Separation from one’s country means more than a lack of physical contact with land and houses. It is also a set of feelings and beliefs that isolate the expelled group from the majority. Once we acknowledge that exile is a mental condition more than a material one, that it removes people from other people and their way of life, then the nature of this separation remains to be defined not only as a unilateral severance, but as something more profound. Excision is a reciprocal relationship; to cut off one segment of a population from the rest is also to leave the larger segment cut off from the smaller one. (Ilie, 1980, 2)

‘Rarely has anyone wondered about the hollow left after the exodus, about the repercussions upon those citizens who shared émigré values but who remained in the homeland,’ Ilie claimed, and he stressed the fact that these ‘internal structures of exile’ are even more important than questions of geographical dislocation, territorial non-communication and physical separation (Ilie, 1980, 3). Exile produces its own mentality, which does not only manifest itself in responses to physical severance and territorial non-communication, but also as conflicts over values:

I would contend that exile is a state of mind whose emotions and values respond to separation and severance as conditions in themselves. To live apart is to adhere to values that do not partake in the prevailing values; he who perceives this moral difference and who responds to it emotionally lives in exile. (Ilie, 1980, 3)
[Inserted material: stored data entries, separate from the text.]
-- ==== Sys2Proof/Machine/Flags.lean ====
section
/-!
DEFINITION. What one lane's operation gives, and how it is delivered: exceptions into FSR and their traps (R57, R58,
R105), tags, and results at a fixed latency or under a flag (R101, R102).
-/
namespace Sys2Proof.Machine

/-- The trap cause of the lowest-numbered enabled exception (R58, Table 8.1). -/
def excCause (e : Exc) : Byte :=
  if e.getLsbD 0 then 5
  else if e.getLsbD 1 then 6
  else if e.getLsbD 2 then 7
  else if e.getLsbD 3 then 8
  else if e.getLsbD 4 then 9
  else 0x18

/-- What an operation gives a lane: groups of registers that share a tag, predicates, exceptions, another trap (cause,
TINFO, TINFOH) with none of the rest, and the source tags of a trap (R77). -/
structure LaneRes where
  writes : List (List (Reg × W32) × TagWant)
  preds : List (BitVec 3 × Bool)
  raised : Exc
  trap : Option (Byte × W32 × W32)
  tags : Tag × Tag × Tag
deriving Repr

/-- How a result is delivered: at a fixed latency, or under a flag between two latencies. -/
inductive Deliver where
  | lat (l : Nat)
  | flag (f : Flag) (lo hi : Nat)
deriving DecidableEq, Repr

/-- A result of one register with a tag rule. -/
def LaneRes.one (d : Reg) (v : W32) (t : TagWant) (raised : Exc) (tags : Tag × Tag × Tag) : LaneRes :=
  ⟨[([(d, v)], t)], [], raised, none, tags⟩

/-- A trap with no other effect. -/
def LaneRes.trapped (cause : Byte) (info infoh : W32) (tags : Tag × Tag × Tag) : LaneRes :=
  ⟨[], [], 0, some (cause, info, infoh), tags⟩

/-- The trap of R108, reason 0x0E. -/
def LaneRes.badSlot (c : IssueCtx) (tags : Tag × Tag × Tag) : LaneRes :=
  .trapped 0x01 0x0E ((c.word >>> 32).setWidth 32) tags

/-- TFDET's HALF bit for a trap of the word being issued (R194). -/
def halfDetail (c : IssueCtx) : W32 := if c.half = .b then 0x20 else 0

namespace State

/-- Trap a lane at the word being issued. Helper lanes take no trap (R88). -/
def trapLane (s : State) (c : IssueCtx) (l : LaneRef) (cause : Byte) (info infoh : W32) (tags : Tag × Tag × Tag)
    (detail : W32) : State :=
  if l.helper then s
  else s.takeTrap l.tid ⟨cause, info, infoh, tags.1, tags.2.1, tags.2.2, detail ||| halfDetail c⟩ c.pc
    (c.cycle + 4)

/-- The trap a lane's result raises, if any: its own, or the lowest enabled exception (R58, R194). -/
def resTrap (s : State) (l : LaneRef) (r : LaneRes) : Option (Byte × W32 × W32) :=
  if l.helper then none
  else match r.trap with
    | some t => some t
    | none =>
      match s.thread? l.tid with
      | some th => if r.raised &&& th.sys.fcr = 0 then none else some (excCause (r.raised &&& th.sys.fcr), 0, 0)
      | none => none

/-- The tag mode of a lane: the thread's TAGMODE. -/
def tagModeOf (s : State) (l : LaneRef) : BitVec 2 :=
  match s.thread? l.tid with
  | some t => t.sys.tagmode
  | none => 0

/-- The writes of a result with their tags decided. -/
def resolveWrites (s : State) (c : IssueCtx) (l : LaneRef) :
    List (List (Reg × W32) × TagWant) → List (Reg × TW) × State
  | [] => ([], s)
  | (rs, want) :: rest =>
    let (t, s1) := if l.helper then (helperTag, s) else s.resolveTag c l (s.tagModeOf l) want
    let (ws, s2) := s1.resolveWrites c l rest
    (rs.map (fun p => (p.1, ⟨p.2, t⟩)) ++ ws, s2)

/-- Put a flagged result in flight: the flag is pending until it lands (R15, R102). A helper arms no flag (R88): its
overlay takes the result at the earliest landing. -/
def armFlag (s : State) (c : IssueCtx) (l : LaneRef) (f : Flag) (lo hi : Nat) (dests : List Reg)
    (vals : Option (List TW)) (acq : Bool) (opId : Option Nat) : State :=
  if l.helper then
    match vals with
    | some vs => s.inFlight c l lo false (dests.zip vs)
    | none => s
  else
    let s1 := s.modThread l.tid fun t =>
      { t with
        flags := (match f with
          | some n => t.flags ||| (1#12 <<< n.val)
          | none => t.flags),
        flagged := t.flagged ++ [⟨s.nextUid, f, c.seq, c.cycle + lo, c.cycle + hi, dests, vals, acq, opId⟩] }
    { s1 with nextUid := s1.nextUid + 1 }

/-- Deliver a lane's result (R58, R105): a trap with nothing written, or FSR bits and the writes. -/
def deliver (s : State) (c : IssueCtx) (l : LaneRef) (d : Deliver) (r : LaneRes) : State :=
  let s0 := if l.helper then s else s.modSys l.tid fun y => { y with fsr := y.fsr ||| r.raised }
  match s.resTrap l r with
  | some t => (if r.trap.isSome then s else s0).trapLane c l t.1 t.2.1 t.2.2 r.tags 0
  | none =>
    let (ws, s1) := s0.resolveWrites c l r.writes
    match d with
    | .lat n =>
      let s2 := r.preds.foldl (fun s p => s.predInFlight c l n p.1 p.2) s1
      s2.inFlight c l n true ws
    | .flag f lo hi => s1.armFlag c l f lo hi (ws.map (·.1)) (some (ws.map (·.2))) false none

end State

/-- Run a per-lane operation for every executing lane of the word being issued, in lane order (R105). With no word being
issued nothing happens (assumption log 3). -/
def execLanes (s : State) (d : Deliver) (f : IssueCtx → LaneRef → LaneRes) : Host.Outcome State Fault Refusal :=
  match s.cur with
  | none => .next s
  | some c => .next (c.lanes.foldl (fun s' l => s'.deliver c l d (f c l)) s)

end Sys2Proof.Machine
end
Inner exiles are members of the residential population who stay at home, but who are affected by prevailing conditions in their society as much as those who are expelled by the hegemonic regime or who decide to emigrate for political and social reasons. The experience of inner exile has both psychological and cultural dimensions: It manifests itself as (1) a feeling of isolation (endured by individuals and groups in relation to the dominant group), and (2) a ‘partial asphyxiation of an entire culture’ (Ilie, 1980, 47). Inner exiles may, collectively, represent an exilic culture, which defines itself against the hegemonic – or ‘orthodox’ – culture. However, surprising as it may sound, the dominant culture may also be regarded as exilic in so far as it is constructed through the banishment of whole segments of the population. A state governed on exilic policies may thus be seen as a nation which is alienated from itself by seeking:

to compensate for the missing segment through self-sufficiency, which it accomplishes by negating the value of what has been lost […] Beyond those exclusionist centers lies the alienated periphery, where citizens for various reasons decide to maintain their residence even without benefiting from the fruits of the established orthodoxy. The tendencies of both segments, centripetal and centrifugal, interact within the same deprivations. Consequently they constitute and function as a single cultural rootedness […], despite their antagonisms, in distinction from the wandering cultural entity […]. But within the home culture, the further distinction between orthodox and dissenting segments remains, a division that may be described in yet other terms and that always exhibits the incompatibilities of the original, larger rift. (Ilie, 1980, 4)

Territorial banishment, political and religious oppression, the introduction of censorship laws, exclusivist definitions of communal and national belonging are the means and strategies by which rulers and ruling groups try to secure privileged access to power and valued resources. In the course of time, however, this situation is likely to lead to cultural, social and economic stagnation and inertia followed by a call for the ‘exiles’ return’, in other words for the reintegration of the groups which have suffered under or who have actively resisted hegemonic policies. This process, however, is seldom straightforward and without complications, partly due to the fact that structural exiles in time may become so distant from domestic realities that, even after their return, they find it difficult to communicate with their non-structural allies. The mentality of the structural exile, thus, will first have to be adjusted before a new process of social value formation may take place. Ilie’s theory of exilic bilateralism seems particularly relevant for a sociological approach to the study of exile in Irish studies.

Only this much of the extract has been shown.